theorem closePass_killed (hk : o = .killed) {j : Job} (hj : s.findJob p.job = some j) (ha : j.state = .active)
    (hl : s.queue.load ≠ .coverOpen) :
    closePass s =
      s.passClosed
        { s with
          link := s.link.posted [.passEnd p.job p.number o p.reason, .loadUnbound]
          queue := ⟨s.jobsWithout p.job, .unbound, []⟩
          drive := s.drive.unwanted (s.now + 1000 * s.settings.idle)
          receipts :=
            { s.receiptsEnded p o with log := recordsClosed p.job (s.receiptsEnded p o).log } } := by
  simp only [closePass, hp, ho, hd, Bool.false_eq_true, if_false]
  have hsome : (s.findJob p.job).isSome := by rw [hj]; rfl
  rw [completePass_queued (s := stopRounds (scanEnd s)) (by exact hsome), post_eq, hk,
    passEndQueue_killed (by exact hj) ha (by exact hl) (by exact hq) (by exact hc) (by exact hi)]
  simp only [posted_append, List.cons_append, List.nil_append]
  rfl

end Attached

/-! ### The step at whose end a pass is closed -/

theorem closePass_cal (hp : s.sender.pass = some p) (hh : s.holdsJob p) : (closePass s).cal = s.cal := by
  cases hd : p.detached with
  | true => rw [closePass_detached hp hd]
  | false =>
    obtain ⟨hl, hj, hq, hc, hi⟩ := hh hd
    obtain ⟨j, hf, ha⟩ := Option.map_eq_some_iff.mp hj
    by_cases hk : p.outcome.getD .failed = .killed
    · rw [closePass_killed hp rfl hd hq hc hi hk hf ha hl]
      rfl
    · rw [closePass_finished hp rfl hd hq hc hi hk (by rw [show s.findJob p.job = some j from hf]; rfl)]
      rfl

theorem closes_releasedJob (h : s.closes t p o) (hr : s.releasedJob = none) : t.releasedJob = none := by
  obtain ⟨_, _, _, _, _, _, hqueue, _⟩ := h
  cases hd : p.detached with
  | true =>
    rw [hd, if_pos rfl] at hqueue
    unfold State.releasedJob at hr ⊢
    rw [hqueue, hr]
  | false =>
    rw [hd, if_neg nofun] at hqueue
    by_cases ho : o = .killed
    · rw [if_pos ho] at hqueue
      exact releasedJob_filter (s := s) _ (by rw [hqueue]) fun k hk hs => absurd hs (not_released_of_none hr k hk)
    · rw [if_neg ho] at hqueue
      refine releasedJob_map (s := s) (by rw [hqueue]) hr fun k hk => ?_
      split
      · nofun
      · exact hk

/-- A step that ends with the close of a pass, no job being RELEASED. -/
theorem finish_closed (hp : s.sender.pass = some p) (ho : p.outcome.getD .failed = o) (hh : s.holdsJob p)
    (hr : s.releasedJob = none) :
    (finish (closePass s)).now = s.now ∧
      (finish (closePass s)).link = (s.link.posted (p.endReports o p.reason)).pumped ∧
      s.closes (finish (closePass s)) p o := by
  obtain ⟨hlink, hnow, hcloses⟩ := closePass_closes hp ho hh
  rw [finish_unreleased (closes_releasedJob hcloses hr)]
  exact ⟨hnow, congrArg Link.pumped hlink, hcloses⟩

/-! ### A failure reason by the stage (R144, R147) -/

theorem failPass_unsent (hp : s.sender.pass = some p) (h : s.unsent p) :
    failPass r s = terminate .failed (some r) false s := by
  simp [failPass, hp, stage_unsent hp h]

theorem failPass_sending (hp : s.sender.pass = some p) (h : s.midPicture p) :
    failPass r s = terminate .failed (some r) (!p.breakReason) s := by
  simp [failPass, hp, stage_sending hp h]

theorem failPass_sent (hp : s.sender.pass = some p) (h : s.sentInFull p) :
    failPass r s = if r = .breakTimeout then terminate .failed (some r) false s else secondFault r s := by
  simp [failPass, hp, stage_sent hp h]

theorem failPass_killing (hp : s.sender.pass = some p) (h : s.sender.circ = .killing) :
    failPass r s = secondFault r s := by
  simp [failPass, hp, stage_killing hp h]

/-- The pass as a failure that closes it at once leaves its record. -/
def State.failed (s : State) (p : Pass) (r : Reason) : State :=
  { s with sender := { s.sender with pass := some (p.decided .failed (some r)) } }

/-- The pass put into KILLING with a failure reason (R144, R146). -/
def State.failing (s : State) (p : Pass) (r : Reason) : State :=
  { s with
    scan := s.scan.over
    sender := ⟨.killing, some (p.decided .failed (some r)), .kill s.now, some (s.now + Config.signalTime)⟩ }

theorem failPass_closes (hp : s.sender.pass = some p)
    (h : s.unsent p ∨ (s.midPicture p ∧ p.breakReason = true)) : failPass r s = closePass (s.failed p r) := by
  obtain h | ⟨h, hb⟩ := h
  · rw [failPass_unsent hp h, terminate_close _ _ hp]
    rfl
  · rw [failPass_sending hp h, hb, Bool.not_true, terminate_close _ _ hp]
    rfl

theorem failPass_signals (hp : s.sender.pass = some p) (h : s.midPicture p) (hb : p.breakReason = false) :
    failPass r s = s.failing p r := by
  rw [failPass_sending hp h, hb, Bool.not_false, terminate_signal _ _ hp]
  rfl

theorem failPass_breakTimeout_sent (hp : s.sender.pass = some p) (h : s.sentInFull p) :
    failPass .breakTimeout s = closePass (s.failed p .breakTimeout) := by
  rw [failPass_sent hp h, if_pos rfl, terminate_close _ _ hp]
  rfl

theorem failPass_second (hp : s.sender.pass = some p) (h : s.sentInFull p ∨ s.sender.circ = .killing)
    (hr : r ≠ .breakTimeout) :
    failPass r s =
      { s with sender := { s.sender with pass := some { p with secondary := some (p.secondary.getD r) } } } := by
  have hsecond : failPass r s = secondFault r s := by
    obtain h | h := h
    · rw [failPass_sent hp h, if_neg hr]
    · exact failPass_killing hp h
  rw [hsecond, secondFault, onPass_eq hp]

end Sys2Proof.Machine
end

section
/-! PROOFS. The lamp fault as a failure reason by the pass's stage (R46, R144, R147). -/

namespace Sys2Proof.Machine

variable {s t : State} {p : Pass} {o : PassOutcome} {r : Reason}

/-! ### What the lamp fault leaves, whatever the pass's stage -/

/-- The lamp faulted, no calibration run and no RELEASED job: what the end of a pass keeps, the IDLE setting being
such that no idle hold ends with it. -/
structure State.Dark (s : State) : Prop where
  lamp : s.drive.lamp = .fault
  warmTimer : s.drive.warmTimer = none
  idle : s.settings.idle ≠ 0
  run : s.cal.run = none
  released : s.releasedJob = none

theorem State.Dark.congr (h : s.Dark) (hl : t.drive.lamp = s.drive.lamp) (hw : t.drive.warmTimer = s.drive.warmTimer)
    (hs : t.settings = s.settings) (hc : t.cal = s.cal) (hr : t.releasedJob = none) : t.Dark where
  lamp := hl.trans h.lamp
  warmTimer := hw.trans h.warmTimer
  idle := by rw [hs]; exact h.idle
  run := by rw [hc]; exact h.run
  released := hr

theorem State.Dark.onDrive (h : s.Dark) {f : Drive → Drive} (hl : (f s.drive).lamp = s.drive.lamp)
    (hw : (f s.drive).warmTimer = s.drive.warmTimer) : (s.onDrive f).Dark :=
  h.congr hl hw rfl rfl h.released

theorem spinUp_dark (v : Speed) (h : s.Dark) : (spinUp v s).Dark := by
  unfold spinUp
  dsimp only
  split
  · exact ⟨h.lamp, h.warmTimer, h.idle, h.run, h.released⟩
  · exact ⟨h.lamp, h.warmTimer, h.idle, h.run, h.released⟩

theorem serveDrum_dark (h : s.Dark) : (serveDrum s).Dark := by
  unfold serveDrum
  split
  · exact h
  · split
    next => exact h
    next v _ =>
      split
      · split
        · exact h
        · exact spinUp_dark v h
      · split
        · exact h
        · exact spinUp_dark v h
      · exact h
      · exact h
      · exact h
      · split
        · exact h
        · exact ⟨h.lamp, h.warmTimer, h.idle, h.run, h.released⟩

theorem wantWithdrawn_dark (h : s.Dark) : (wantWithdrawn s).Dark := by
  unfold wantWithdrawn
  split
  · unfold beginIdle
    dsimp only
    rw [if_neg h.idle]
    exact h.onDrive rfl rfl
  · have hon : lampOn s = s := if_neg fun hoff => by
      have hlamp := h.lamp.symm.trans hoff.1
      cases hlamp
    rw [serve, hon]
    exact serveDrum_dark h
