/-- A section record (R21). -/
def sectionBytes (r : SectionRec) (x : SecRestr) : List Byte :=
  [byteOf r.occ.code, byteOf (flag r.sweep), byteOf r.last.code] ++ ownerBytes r.owner ++ opt8 (r.kind.map LockKind.code)
    ++ [byteOf r.claims, byteOf (setByte [x.noRoute, x.speed.isSome])] ++ opt8 x.speed
    ++ [byteOf (setByte [r.unexpected, r.vanished, r.sequence])]

/-- A position or NONE, as its defining list orders it: commanded position NORMAL, REVERSE, NONE (R22). -/
def commandedCode : Option Pos → Nat
  | some p => p.code
  | none => 2

/-- Flank claim position: NONE, NORMAL, REVERSE (R22). -/
def claimPosCode : Option Pos → Nat
  | none => 0
  | some p => p.code + 1

/-- A point record (R22). -/
def pointBytes (r : PointRec) (x : PtRestr) : List Byte :=
  [byteOf r.pos.code, byteOf (commandedCode r.commanded), byteOf r.last.code] ++ opt8 (secondsOf r.throwMs)
    ++ otherOwnerBytes r.owner ++ opt8 (r.kind.map LockKind.code) ++ opt8 (r.lockedPos.map Pos.code)
    ++ [byteOf (claimPosCode r.claimPos), byteOf r.claims, byteOf (setByte [x.noRoute, x.noMove, x.noFlankMove]),
        byteOf (flag r.detectionLost)]

/-- A signal record (R23). -/
def signalBytes (r : SignalRec) (x : SigRestr) : List Byte :=
  [byteOf r.commanded.code, byteOf r.reported.code] ++ otherOwnerBytes (r.owner.map Owner.slot)
    ++ [byteOf r.holds, byteOf (setByte [x.noRoute, x.noClear]), byteOf (flag r.lamp)]

/-- A port record (R140). -/
def portBytes (q : Port) : List Byte :=
  [byteOf q.view.code] ++ opt8 (q.prev.map fun v => if v = .neutral then 0 else 1)
    ++ [byteOf (flag q.conflict), byteOf q.dirAns.code, byteOf q.nbDirAns.code]
    ++ opt8 (q.outAcc.map Prod.fst) ++ opt8 (q.outAcc.map Prod.snd)
    ++ [byteOf q.nbAcc.code] ++ opt8 q.nbAccTag ++ [byteOf q.inc.code] ++ opt8 q.incTag
    ++ [byteOf (flag q.withdrawn), byteOf q.nbView.code, byteOf q.nbSec.code]

/-- A link record (R166). -/
def linkBytes (k : LinkView) : List Byte :=
  [byteOf k.state.code, byteOf (flag k.seen), byteOf (flag k.answered), byteOf (flag k.config)] ++ opt8 k.lastSeq
    ++ opt8 (k.lastRefusal.map fun x => x.cls.code) ++ opt8 (k.lastRefusal.map ElemRef.idx)
    ++ [byteOf k.entries, byteOf k.outgoing]

/-- The approach figures, 12 bytes (12, log 22). -/
def figureBytes : Option Figures → List Byte
  | none => List.replicate 12 absent
  | some f => be16 f.v ++ opt8 f.source ++ be16 f.d ++ be16 f.q ++ [byteOf f.k] ++ be16 f.reach
      ++ [byteOf (flag f.short), byteOf f.t]

/-- The element index a claim names. -/
def ClaimOn.idx : ClaimOn → Nat
  | .point i _ => i
  | .signal i => i
  | .sect i => i
  | .port p => p

/-- The element class of a claim: section, point, signal, then port (R82). -/
def ClaimOn.cls : ClaimOn → Nat
  | .sect _ => 0
  | .point _ _ => 1
  | .signal _ => 2
  | .port _ => 3

/-- The kind of a claim: POINT_POSITION, SIGNAL_HOLD, SECTION_CLEAR, PORT_FLANK (R82). -/
def ClaimOn.kind : ClaimOn → Nat
  | .point _ _ => 0
  | .signal _ => 1
  | .sect _ => 2
  | .port _ => 3

/-- The position of a claim: NORMAL or REVERSE; 0 where the kind has none (R82, log 22). -/
def ClaimOn.posCode : ClaimOn → Nat
  | .point _ p => p.code
  | _ => 0

/-- The protected point: PATH with its index, OVERLAP with the high bit (log 22). -/
def protCode : Option Prot → Byte
  | none => absent
  | some (.path i) => byteOf i
  | some (.overlap i) => byteOf (128 + i)

/-- A claim entry, 3 bytes: the element's class with kind, position and the three marks in one byte, its index, the protected
point (12, log 22). -/
def claimBytes (c : Claim × Bool) : List Byte :=
  [byteOf (c.1.what.cls + 4 * c.1.what.kind + 16 * c.1.what.posCode + 32 * setByte [c.1.lost, c.1.been, c.2]),
    byteOf c.1.what.idx, protCode c.1.prot]

/-- A list of claims with their intactness. -/
def claimList (cs : List Claim) (intact : List Bool) : List Byte :=
  byteOf cs.length :: ((cs.zip intact).map claimBytes).flatten

/-- Kind, target class and target index of a remote request (R55). -/
def RemoteWhat.codes : RemoteWhat → Nat × Nat × Nat
  | .acceptance p => (0, TgtCls.port.code, p)
  | .ask a => (if a.flank then 1 else 2, a.cls.code, a.idx)

/-- A remote request, 4 bytes (12, log 22). -/
def remoteBytes (r : RemoteReq) : List Byte :=
  let x := r.what.codes
  let why := match r.reason with
    | some w => w.code
    | none => 15
  [byteOf r.tag, byteOf (x.1 + 4 * r.link + 16 * r.status.code), byteOf (why + 16 * x.2.1), byteOf x.2.2]

/-- The pending points, one bit per point 0–95: points 0–7 in the first byte, the lowest point in the lowest bit (log 22, DESIGN
CHOICE: the table gives no order of the twelve bytes). -/
def pendingBytes (l : List Nat) : List Byte :=
  (List.range 12).map fun k => byteOf (setByte ((List.range 8).map fun b => l.contains (8 * k + b)))

/-- An instance record (12). -/
def slotBytes (k : Slot) (intact : List Bool) : List Byte :=
  opt16 k.route ++ opt8 (k.kind.map RouteKind.code) ++ opt8 (k.originator.map originatorPos)
    ++ [byteOf k.state.code, byteOf (setByte [k.holds.point, k.holds.sect, k.holds.flank, k.holds.neighbour, k.holds.lamp,
          k.holds.noClear, k.holds.controller, k.holds.halted])]
    ++ k.reason.codes
    ++ [byteOf (setByte [k.marks.passedAtStop, k.marks.sequence, k.marks.vanished, k.marks.unexpected])]
    ++ opt8 (secondsOf k.timerMs) ++ figureBytes k.figures ++ opt8 k.head ++ opt8 k.release ++ pendingBytes k.pendingPts
    ++ byteOf k.remote.length :: (k.remote.map remoteBytes).flatten
    ++ claimList k.claims intact

/-- A store entry (R79). -/
def storeEntryBytes (e : StoreEntry) : List Byte :=
  be16 e.route ++ [byteOf (originatorPos e.originator)] ++ be16 (ceilDiv e.lifeMs 1000)

/-- The last removal (R79). -/
def removalBytes : Option (Nat × Removal) → List Byte
  | none => [absent, absent, absent]
  | some (n, r) => be16 n ++ [byteOf r.code]

/-- A check result (R1). -/
def checkBytes (r : CheckResult) : List Byte :=
  [byteOf r.code] ++ opt8 (r.record.map fun x => x.1.code) ++ opt16 (r.record.map Prod.snd)

/-- A gate: the inner code and the time left, both absent where EMPTY; no byte of its own says EMPTY or PREPARED (R187; log 22, DESIGN
CHOICE). -/
def gateBytes (g : Option Gate) : List Byte :=
  opt8 (g.map fun x => innerCode x.inner) ++ opt8 (g.map fun x => ceilDiv x.leftMs 1000)

/-- The STATUS content (R187). -/
def statusBytes (v : StatusView) : List Byte :=
  [byteOf v.mode.code, byteOf v.cause.code] ++ opt8 (v.halt.map HaltReason.code) ++ opt16 v.identity ++ be16 v.verifyCount
    ++ checkBytes v.lastCheck ++ [byteOf v.loadState.code]
    ++ (match v.declared with
        | some n => be32 n
        | none => List.replicate 4 absent)
    ++ opt8 (v.owner.map originatorPos)
    ++ byteOf v.ctrls.length :: (v.ctrls.map fun c => [byteOf c.addr, byteOf c.state.code, byteOf c.missed]).flatten
    ++ v.holders.map (fun h => byteOf h.code)
    ++ gateBytes v.gateCentre ++ gateBytes v.gatePanel ++ [byteOf v.live, byteOf v.stored]

/-- A route definition (12, "Station data image"). -/
def routeBytes (d : RouteDef) : List Byte :=
  let lists :=
    byteOf d.path.length :: d.path.map byteOf
      ++ byteOf d.pathPoints.length :: (d.pathPoints.map fun p => [byteOf p.pt, byteOf p.pos.code, byteOf p.fouling]).flatten
      ++ byteOf d.overlapSecs.length :: d.overlapSecs.map byteOf
      ++ byteOf d.overlapPoints.length :: (d.overlapPoints.map fun q => [byteOf q.1, byteOf q.2.code]).flatten
      ++ byteOf d.remoteItems.length ::
          (d.remoteItems.map fun x => [byteOf x.link, byteOf x.cls.code, byteOf x.idx, byteOf x.state.code]).flatten
      ++ byteOf d.chain.length :: d.chain.map byteOf
  be16 d.number ++ [byteOf (12 + lists.length), byteOf d.kind.code, byteOf d.entry, byteOf d.exit, byteOf d.overlapTime,
    byteOf d.speed, byteOf d.decel] ++ be16 d.sight ++ [byteOf d.reaction] ++ lists

/-- A remote claim entry as READ_TABLE shows it: its number, then free or its content (R166, log 22). -/
def entryBytes (i : Nat) (x : Option RemoteEntry) (intact : List Bool) : List Byte :=
  match x with
  | none => [byteOf i, 0]
  | some y =>
    [byteOf i, 1, byteOf y.tag, byteOf (if y.ask.flank then 0 else 1), byteOf y.ask.cls.code, byteOf y.ask.idx]
      ++ opt8 (y.ask.state.map ReqState.code) ++ y.status.codes
      ++ opt8 (y.lock.map fun e => e.cls.code) ++ opt8 (y.lock.map ElemRef.idx) ++ claimList y.claims intact

/-- A record's bytes. -/
def Record.bytes : Record → List Byte
  | .sect r x => sectionBytes r x
  | .point r x => pointBytes r x
  | .signal r x => signalBytes r x
  | .port r => portBytes r
  | .link r => linkBytes r
  | .slot i r intact => byteOf i :: slotBytes r intact
  | .store entries last => byteOf entries.length :: (entries.map storeEntryBytes).flatten ++ removalBytes last
  | .system r => statusBytes r
  | .route r => routeBytes r
  | .entry i r intact => entryBytes i r intact
  | .storeEntry r => storeEntryBytes r

/-- A reply's content after the result code. READ_TABLE's: the number of records, the next index, the store's last removal
(R188), then the records; R188 names these parts and gives no order (log 22, DESIGN CHOICE). Nothing at all where the content is
none, as in a CONFLICT or FAULT with no failing element (R59), and the end reason of a freed slot with the byte of its failure cause
(R77, R113), are choices of log 22 too. -/
def Content.bytes : Content → List Byte
  | .none => []
  | .elem e => [byteOf e.cls.code, byteOf e.idx]
  | .slotState i st => [byteOf i, byteOf st.code]
  | .slotEnded i r => [byteOf i, byteOf SlotState.free.code] ++ r.codes
  | .check r => checkBytes r
  | .record r => r.bytes
  | .table rs next store =>
    [byteOf rs.length] ++ be16 next
      ++ (match store with
          | some (n, last) => byteOf n :: removalBytes last
          | Option.none => [])
      ++ (rs.map Record.bytes).flatten

/-! ### Frames (12, "Supervisory frames") -/

/-- The class of a reference and its index (R185). -/
def Ref.codes : Ref → Nat × Nat
  | .sect i => (0, i)
  | .point i => (1, i)
  | .signal i => (2, i)
  | .port i => (3, i)
  | .link i => (4, i)
  | .slot i => (5, i)
  | .store => (6, 0)
  | .system => (7, 0)

/-- The fault set's byte: CHECK, LENGTH, GAP, KIND, ORIGINATOR, CODE, PARAMETERS, OVERRUN (12). -/
def Faults.byte (f : Faults) : Nat :=
  setByte [f.check, f.length, f.gap, f.kind, f.originator, f.code, f.parameters, f.overrun]

/-- A frame on the supervisory line: start, length, header, payload, CRC-16 over all but the start byte (R198). -/
def supFrame (kind originator tag code : Nat) (payload : List Byte) : List Byte :=
  let body := [byteOf (4 + payload.length), byteOf kind, byteOf originator, byteOf tag, byteOf code] ++ payload
  byteOf 0xC3 :: body ++ crc16Bytes (crc16 body)

/-- The bytes of a frame the part sends (R182, R185). The originator byte of a REPLY's payload repeats the code of the command's
header, CENTRE 1 and PANEL 2, and not the position 0 or 1 of a record field (log 22, DESIGN CHOICE: R198 does not say which). -/
def Frame.bytes : Frame → List Byte
  | .reply tag code o res content =>
    supFrame 1 0 tag code ([byteOf (originatorCode o), byteOf res.code] ++ content.bytes)
  | .faultReport f none => supFrame 3 0 255 0 [byteOf f.byte, 0, absent, absent]
  | .faultReport f (some (tag, o, code)) => supFrame 3 0 tag 0 [byteOf f.byte, 1, byteOf o, byteOf code]
  | .notice count ref (.slot _ r intact) =>
    supFrame 2 0 count ref.codes.1 (be16 ref.codes.2 ++ slotBytes r intact)
  | .notice count ref r => supFrame 2 0 count ref.codes.1 (be16 ref.codes.2 ++ r.bytes)

end Sys2Proof.Machine
end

::::::::

- What you should do
Print, please, the lines from the first line of the material through the line that contains "drive := s.drive.unwanted", exactly as written and with nothing added.

- Answer area
theorem closePass_killed (hk : o = .killed) {j : Job} (hj : s.findJob p.job = some j) (ha : j.state = .active)
    (hl : s.queue.load ≠ .coverOpen) :
    closePass s =
      s.passClosed
        { s with
          link := s.link.posted [.passEnd p.job p.number o p.reason, .loadUnbound]
          queue := ⟨s.jobsWithout p.job, .unbound, []⟩
          drive := s.drive.unwanted (s.now + 1000 * s.settings.idle)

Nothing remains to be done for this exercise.